Bowing: I mistakenly thought that Ugandan women bowing low to greet someone they respect, either a man or an older woman, was on the way out, but sadly (in my opinion) no. Over and over Roger and I (and others) were greeted with the customary both knees bent and low curtsy with head bowed and hand reaching up and extended to shake the right hand of the one they are saying hello to. It is very, very humbling and awkward as an American unaccustomed to this kind of humility. I always want to lift them up and say, “Please, please don’t do that; we are equals; I am neither higher nor lower than you.” As a woman, you are not beneath, not the tail, but the head.

Clapping: On the other hand, I LOVE the custom of some tribes in rural areas…that of neither bowing, handshaking or hugging or kissing…just running up to you, standing very close and clapping and clapping with a huge smile to greet and welcome you!
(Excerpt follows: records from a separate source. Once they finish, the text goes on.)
-- ==== Sys2Proof/Machine/HostOps.lean ====
section
/-!
DEFINITION. The public surface besides `step()` (spec/70_reset_and_hazards.md R240 to R248): the operations of the host,
each one atomic transition between steps, and the outcome of a step as it is reported to the host (R251).
-/

namespace Sys2Proof.Machine

/-- The errors of host operations, never the outcome of a step (R201, R211). -/
inductive HostError where
  /-- `loadProgram` was given more than 3584 bytes. -/
  | programTooLarge
  /-- `setKeys` was given, in its software form, a snapshot that is not 16 elements long. -/
  | invalidInput
  deriving DecidableEq, Repr

/-- `initialize()` (R240, R241): from any state, R20's record after reset. The free inputs still to come are no part of
it, so inputs read after a reset are fresh (log entry 5). -/
def initializeOp (s : State) : State := { s with toRecord := State.reset.toRecord }

/-- `loadProgram(bytes)` (R244): the bytes from 0x200 on, and nothing else; too many change nothing. -/
def loadProgram (bytes : List Byte) (s : State) : Except HostError State :=
  if bytes.length > Config.maxProgram then .error .programTooLarge
  else .ok (s.setMem (Memory.writeBytes s.mem Config.programOrigin bytes))

/-- `setKeys(snapshot)` in hardware form, 16 bits, bit `k` for key `k` (R245, D18). -/
def setKeys (snapshot : BitVec 16) (s : State) : State := s.setKey snapshot

/-- The latch word of a list of booleans, element `k` for key `k`. -/
def latchWord (snapshot : List Bool) : BitVec 16 :=
  snapshot.foldr (fun b w => (w <<< 1) ||| (if b then 1 else 0)) 0

/-- `setKeys(snapshot)` in the document's software form, where a length other than 16 is a usage error (R211, R245). -/
def setKeysList (snapshot : List Bool) (s : State) : Except HostError State :=
  if snapshot.length = 16 then .ok (setKeys (latchWord snapshot) s) else .error .invalidInput

/-- `readFramebuffer()` (R246): the 2048 bits; it changes nothing. -/
def readFramebuffer (s : State) : FrameBuffer := s.fb

/-- `clearRedrawFlag()` (R247). -/
def clearRedrawFlag (s : State) : State := s.setRedraw false

/-- Whether the next step would be a waiting one: PC points at an `Fx0A` and no key is down (R187, R38). -/
def awaitingKey (s : State) : Bool :=
  match fetchInstr s with
  | .ok (.ldVxK _) => (pressedKeys s.key).isEmpty
  | _              => false

/-- What `step()` reports to the host (R251). -/
inductive StepOutcome where
  /-- an instruction executed to completion; the value of REDRAW after the step -/
  | retired (redraw : Bool)
  /-- the instruction was `Fx0A` and no key was down; the value of REDRAW after the step -/
  | waiting (redraw : Bool)
  /-- a phase raised -/
  | fault (f : Fault)
  /-- never the case: no instruction is refused -/
  | refused (r : Refusal)
  deriving DecidableEq, Repr

/-- The outcome of the step from `s` (R251): REDRAW is reported as it stands after the step, sticky (R36, D12). -/
def stepOutcome (s : State) : StepOutcome :=
  match step s with
  | .next t    => if awaitingKey s then .waiting t.redraw else .retired t.redraw
  | .fault f   => .fault f
  | .refused r => .refused r

/-- Every operation of the public surface (R3, R248). -/
inductive Operation where
  | initializeMachine
  | loadProgram (bytes : List Byte)
  | setKeys (snapshot : BitVec 16)
  | step
  | readFramebuffer
  | clearRedrawFlag
  deriving DecidableEq, Repr

/-- The transition an operation makes (R13, R61). An operation that fails, or a step that faults, changes nothing (R203,
R211). -/
def operate : Operation → State → State
  | .initializeMachine, s => initializeOp s
  | .loadProgram bytes, s =>
    match Sys2Proof.Machine.loadProgram bytes s with
    | .ok t    => t
    | .error _ => s
  | .setKeys snapshot, s  => Sys2Proof.Machine.setKeys snapshot s
  | .step, s              =>
    match Sys2Proof.Machine.step s with
    | .next t => t
    | _       => s
  | .readFramebuffer, s   => s
  | .clearRedrawFlag, s   => Sys2Proof.Machine.clearRedrawFlag s

end Sys2Proof.Machine
end

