-- ==== Sys2Proof/Safety.lean ====
section
/-!
DEFINITION. The terms claims are stated in: the parts of a state and what leaves them unchanged, the fault conditions as
spec/60_exceptions.md R202 tabulates them, safe steps and the end of a run, the invariant, and reachable states.
-/

namespace Sys2Proof.Machine

/-! ## Frames -/

/-- Every part of a state: R20's fields, one element at a time, and, no part of the machine, the model's counter of free
inputs consumed (log entry 5). -/
inductive Part where
  | reg (r : Reg)
  | index
  | pc
  | stackEntry (k : Fin 16)
  | stackPointer
  | delayTimer
  | soundTimer
  | key (k : Fin 16)
  | cell (c : Fin 2048)
  | redraw
  | memory (a : Nat)
  | draws
  deriving DecidableEq, Repr

/-- The value of a part as a number; memory through the machine's own read of one byte. -/
def Part.value : Part → State → Nat
  | .reg r, s        => (s.reg r).toNat
  | .index, s        => s.i.toNat
  | .pc, s           => s.pc.toNat
  | .stackEntry k, s => s.stack[k].toNat
  | .stackPointer, s => s.sp.val
  | .delayTimer, s   => s.dt.toNat
  | .soundTimer, s   => s.st.toNat
  | .key k, s        => (s.key.getLsbD k.val).toNat
  | .cell c, s       => (s.fb.getLsbD c.val).toNat
  | .redraw, s       => s.redraw.toNat
  | .memory a, s     => (s.byteAt a).toNat
  | .draws, s        => s.draws

/-- Every part but those of `W` has in `t` the value it has in `s`: the closed world of effects (R7). -/
def UnchangedBut (W : Part → Prop) (s t : State) : Prop := ∀ p : Part, ¬ W p → p.value t = p.value s

/-! ## Which registers an instruction writes, and where it leaves PC -/

/-- The six instructions that write VF as a side effect (R22). -/
def writesFlag : Instr → Bool
  | .addReg _ _ | .subReg _ _ | .shr _ _ | .subnReg _ _ | .shl _ _ | .drw _ _ _ => true
  | .cls | .ret | .jp _ | .call _ | .seByte _ _ | .sneByte _ _ | .seReg _ _ | .ldByte _ _ | .addByte _ _ | .ldReg _ _
  | .orReg _ _ | .andReg _ _ | .xorReg _ _ | .sneReg _ _ | .ldI _ | .jpV0 _ | .rnd _ _ | .skp _ | .sknp _ | .ldVxDt _
  | .ldVxK _ | .ldDtVx _ | .ldStVx _ | .addI _ | .ldF _ | .ldB _ | .ldMemVx _ | .ldVxMem _ => false

/-- Whether register `r` is a destination of an instruction by its field `x`; `Fx65` has the range V0 to Vx (R21). -/
def isDestination : Instr → Reg → Bool
  | .ldByte x _, r | .addByte x _, r | .ldReg x _, r | .orReg x _, r | .andReg x _, r | .xorReg x _, r
  | .addReg x _, r | .subReg x _, r | .shr x _, r | .subnReg x _, r | .shl x _, r | .rnd x _, r | .ldVxDt x, r
  | .ldVxK x, r => r == x
  | .ldVxMem x, r => decide (r.toNat ≤ x.toNat)
  | .cls, _ | .ret, _ | .jp _, _ | .call _, _ | .seByte _ _, _ | .sneByte _ _, _ | .seReg _ _, _ | .sneReg _ _, _
  | .ldI _, _ | .jpV0 _, _ | .drw _ _ _, _ | .skp _, _ | .sknp _, _ | .ldDtVx _, _ | .ldStVx _, _ | .addI _, _
  | .ldF _, _ | .ldB _, _ | .ldMemVx _, _ => false

/-- PC after an instruction that completes from `s`, by the classes of R24. -/
def pcAfter : Instr → State → Word
  | .seByte x kk, s  => if s.reg x = kk then s.pc + 4 else s.pc + 2
  | .sneByte x kk, s => if s.reg x ≠ kk then s.pc + 4 else s.pc + 2
  | .seReg x y, s    => if s.reg x = s.reg y then s.pc + 4 else s.pc + 2
  | .sneReg x y, s   => if s.reg x ≠ s.reg y then s.pc + 4 else s.pc + 2
  | .skp x, s        => if s.key.getLsbD (s.reg x).toNat = true then s.pc + 4 else s.pc + 2
  | .sknp x, s       => if s.key.getLsbD (s.reg x).toNat = false then s.pc + 4 else s.pc + 2
  | .jp a, _         => BitVec.ofNat 16 a.toNat
  | .jpV0 a, s       => BitVec.ofNat 16 (a.toNat + (s.reg 0).toNat)
  | .call a, _       => BitVec.ofNat 16 a.toNat
  | .ret, s          => s.stack.toList.getD (s.sp.val - 1) 0
  | .ldVxK _, s      => if s.key ≠ 0 then s.pc + 2 else s.pc
  | .cls, s | .ldByte _ _, s | .addByte _ _, s | .ldReg _ _, s | .orReg _ _, s | .andReg _ _, s | .xorReg _ _, s
  | .addReg _ _, s | .subReg _ _, s | .shr _ _, s | .subnReg _ _, s | .shl _ _, s | .ldI _, s | .rnd _ _, s
  | .drw _ _ _, s | .ldVxDt _, s | .ldDtVx _, s | .ldStVx _, s | .addI _, s | .ldF _, s | .ldB _, s | .ldMemVx _, s
  | .ldVxMem _, s => s.pc + 2

/-! ## Sprites -/

/-- Cell `c` is hit by a bit that is 1 of the sprite of `Dxyn`: row `row` is the byte at I + row, bit 7 is column 0, and
the cell index wraps through the linear buffer only (R171, R173, R175). -/
def SpriteCell (s : State) (x y : Reg) (n : Nibble) (c : Nat) : Prop :=
  ∃ row col, row < n.toNat ∧ col < 8 ∧ (s.byteAt (s.i.toNat + row)).getLsbD (7 - col) = true ∧
    (((s.reg y).toNat + row) * 64 + ((s.reg x).toNat + col)) % 2048 = c

/-! ## Fault conditions, as tabulated -/

/-- The fault the Execute phase of an instruction raises, by rows 2 to 6 of R202; `none` when it completes. -/
def executeFault : Instr → State → Option Fault
  | .ret, s       => if s.sp.val = 0 then some (.stackUnderflow s.pc) else none
  | .call _, s    => if s.sp.val = 16 then some (.stackOverflow s.pc) else none
  | .drw _ _ n, s =>
    if 1 ≤ n.toNat ∧ s.i.toNat + n.toNat - 1 > 4095 then some (.outOfBounds .data (s.i.toNat + n.toNat - 1)) else none
  | .ldB _, s     => if s.i.toNat + 2 > 4095 then some (.outOfBounds .data (s.i.toNat + 2)) else none
  | .ldVxMem x, s =>
    if s.i.toNat + x.toNat > 4095 then some (.outOfBounds .data (s.i.toNat + x.toNat)) else none
  | .skp x, s     => if (s.reg x).toNat > 15 then some (.outOfBounds .keypad (s.reg x).toNat) else none
  | .sknp x, s    => if (s.reg x).toNat > 15 then some (.outOfBounds .keypad (s.reg x).toNat) else none
  | .ldMemVx x, s => some (.unsupportedOpcode (encode (.ldMemVx x)) s.pc)
  | .cls, _ | .jp _, _ | .seByte _ _, _ | .sneByte _ _, _ | .seReg _ _, _ | .ldByte _ _, _ | .addByte _ _, _
  | .ldReg _ _, _ | .orReg _ _, _ | .andReg _ _, _ | .xorReg _ _, _ | .addReg _ _, _ | .subReg _ _, _ | .shr _ _, _
  | .subnReg _ _, _ | .shl _ _, _ | .sneReg _ _, _ | .ldI _, _ | .jpV0 _, _ | .rnd _ _, _ | .ldVxDt _, _
  | .ldVxK _, _ | .ldDtVx _, _ | .ldStVx _, _ | .addI _, _ | .ldF _, _ => none

/-- The word at PC and PC + 1 as a number, first byte high (R52). -/
def wordNumberAt (s : State) : Nat := (s.byteAt s.pc.toNat).toNat * 256 + (s.byteAt (s.pc.toNat + 1)).toNat

/-- The fault a step raises, the first its phases meet in the order Fetch, Decode, Execute (R202, R213). -/
def stepFault (s : State) : Option Fault :=
  if s.pc.toNat > 4094 then some (.outOfBounds .code s.pc.toNat)
  else
    match decodeWord (BitVec.ofNat 16 (wordNumberAt s)) with
    | .error _ => some (.unsupportedOpcode (BitVec.ofNat 16 (wordNumberAt s)) s.pc)
    | .ok i    => executeFault i s

/-! ## Safe steps and runs -/

/-- The next step completes (a waiting step included). -/
def SafeStep (s : State) : Prop := ∃ t, step s = .next t

/-- The conventional end of a run: PC holds an address `a` at which the word `0x1000 + a` stands (R252, D29). -/
def AtSelfJump (s : State) : Prop := s.pc.toNat ≤ 0xFFE ∧ wordNumberAt s = 0x1000 + s.pc.toNat

/-- Calls executed one after another, to the targets listed, without a return between them (R28). -/
def runCalls : List Addr → State → Result
  | [], s      => .next s
  | a :: as, s =>
    match exec (.call a) s with
    | .next t    => runCalls as t
    | .fault f   => .fault f
    | .refused r => .refused r

/-! ## The invariant (U14) -/

/-- What holds of every reachable state: memory in canonical form, I at most 0xFFF (R26), PC at most 0x10FE (R25), and
every stack entry an address after an instruction, at most 0x1000 (R27, R102). SP at most 16 holds by its type. -/
def Inv (s : State) : Prop :=
  Memory.wf s.mem = true ∧ s.i.toNat ≤ 0xFFF ∧ s.pc.toNat ≤ 0x10FE ∧ ∀ k : Fin 16, s.stack[k].toNat ≤ 0x1000

/-- A state that operations of the public surface lead to from reset (R13, R241). -/
inductive Reachable : State → Prop where
  | reset : Reachable State.reset
  | operate (s : State) (op : Operation) : Reachable s → Reachable (operate op s)

end Sys2Proof.Machine
end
In-laws: Customarily in Africa the relationship with your in-laws is a very, very big deal. For example, when you go to visit your mother-in-law, the daughter (or son)-in-law buys and saves their very best clothes to wear, something special and nice. Then, it is always expected that you will bring a very generous gift to her…like a large bag of maize or sugar, along with a respectable amount of shillings to help her. This custom is not only to show respect, but also to stay in her good graces, vying for first place in her heart above that of her other in-law children.

Showing Approval: Yesterday I learned a new way for a group to applaud for someone who has spoken or done something they especially like. You might want to try it! There is a leader who raises his hands over his head, but far apart. Then with his fingers outstretched, he waves his hands repeatedly very fast. It’s then he shouts out, “I am here, do you see me? I am here, do you see me?” As he continues moving his hands very excitedly, he invites everyone else to join him in this action by saying, “Where are you? Where are you?” In response, we all raise our hands and shake them, declaring, “We are here; we are here!” ever watchful for what we know is coming next. As the enthusiasm grows, all of the sudden, the leader leans into the one we are applauding for and brings his hands down, inviting you to simultaneously do the same. And, SMACK! We all give one huge, huge, loud CLAP! However embarrassed, the person being applauded must receive this applause with a huge and gracious, “Thank you!”